### Source data
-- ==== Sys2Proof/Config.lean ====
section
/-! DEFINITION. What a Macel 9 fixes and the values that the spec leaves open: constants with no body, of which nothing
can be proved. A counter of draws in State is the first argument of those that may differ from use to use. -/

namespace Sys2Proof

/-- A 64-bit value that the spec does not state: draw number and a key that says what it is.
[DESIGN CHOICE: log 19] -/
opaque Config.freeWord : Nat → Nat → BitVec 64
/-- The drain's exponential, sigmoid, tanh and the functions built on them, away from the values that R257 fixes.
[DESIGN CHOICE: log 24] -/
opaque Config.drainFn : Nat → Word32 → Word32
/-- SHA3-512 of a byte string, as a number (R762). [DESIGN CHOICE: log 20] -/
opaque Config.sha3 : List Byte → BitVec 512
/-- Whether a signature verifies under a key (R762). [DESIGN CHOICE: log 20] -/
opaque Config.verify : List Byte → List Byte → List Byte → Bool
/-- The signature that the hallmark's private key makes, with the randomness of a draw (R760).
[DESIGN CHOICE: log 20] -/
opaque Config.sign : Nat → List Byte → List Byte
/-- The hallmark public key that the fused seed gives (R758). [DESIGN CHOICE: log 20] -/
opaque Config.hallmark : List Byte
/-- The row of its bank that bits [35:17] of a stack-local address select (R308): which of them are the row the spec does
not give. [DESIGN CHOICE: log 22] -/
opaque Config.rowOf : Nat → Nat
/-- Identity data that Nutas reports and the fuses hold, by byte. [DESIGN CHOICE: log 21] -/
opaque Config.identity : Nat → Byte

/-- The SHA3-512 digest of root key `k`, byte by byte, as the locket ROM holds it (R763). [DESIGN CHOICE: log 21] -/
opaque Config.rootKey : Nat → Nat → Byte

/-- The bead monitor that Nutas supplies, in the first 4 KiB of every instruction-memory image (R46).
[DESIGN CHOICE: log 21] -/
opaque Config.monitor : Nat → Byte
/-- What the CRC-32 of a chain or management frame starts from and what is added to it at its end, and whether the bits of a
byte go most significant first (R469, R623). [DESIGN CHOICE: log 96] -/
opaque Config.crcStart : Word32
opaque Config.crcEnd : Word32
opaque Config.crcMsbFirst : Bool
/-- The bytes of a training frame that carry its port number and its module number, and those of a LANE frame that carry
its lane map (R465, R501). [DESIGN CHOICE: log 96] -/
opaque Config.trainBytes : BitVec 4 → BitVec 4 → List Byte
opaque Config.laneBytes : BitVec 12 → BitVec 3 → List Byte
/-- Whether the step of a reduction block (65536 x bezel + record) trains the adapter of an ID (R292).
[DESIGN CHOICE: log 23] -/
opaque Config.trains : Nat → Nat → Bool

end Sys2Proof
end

### Problem description
Check each line of the records for the word "trains" and extract those that contain it.

### Solution to this task
/-- Whether the step of a reduction block (65536 x bezel + record) trains the adapter of an ID (R292).
opaque Config.trains : Nat → Nat → Bool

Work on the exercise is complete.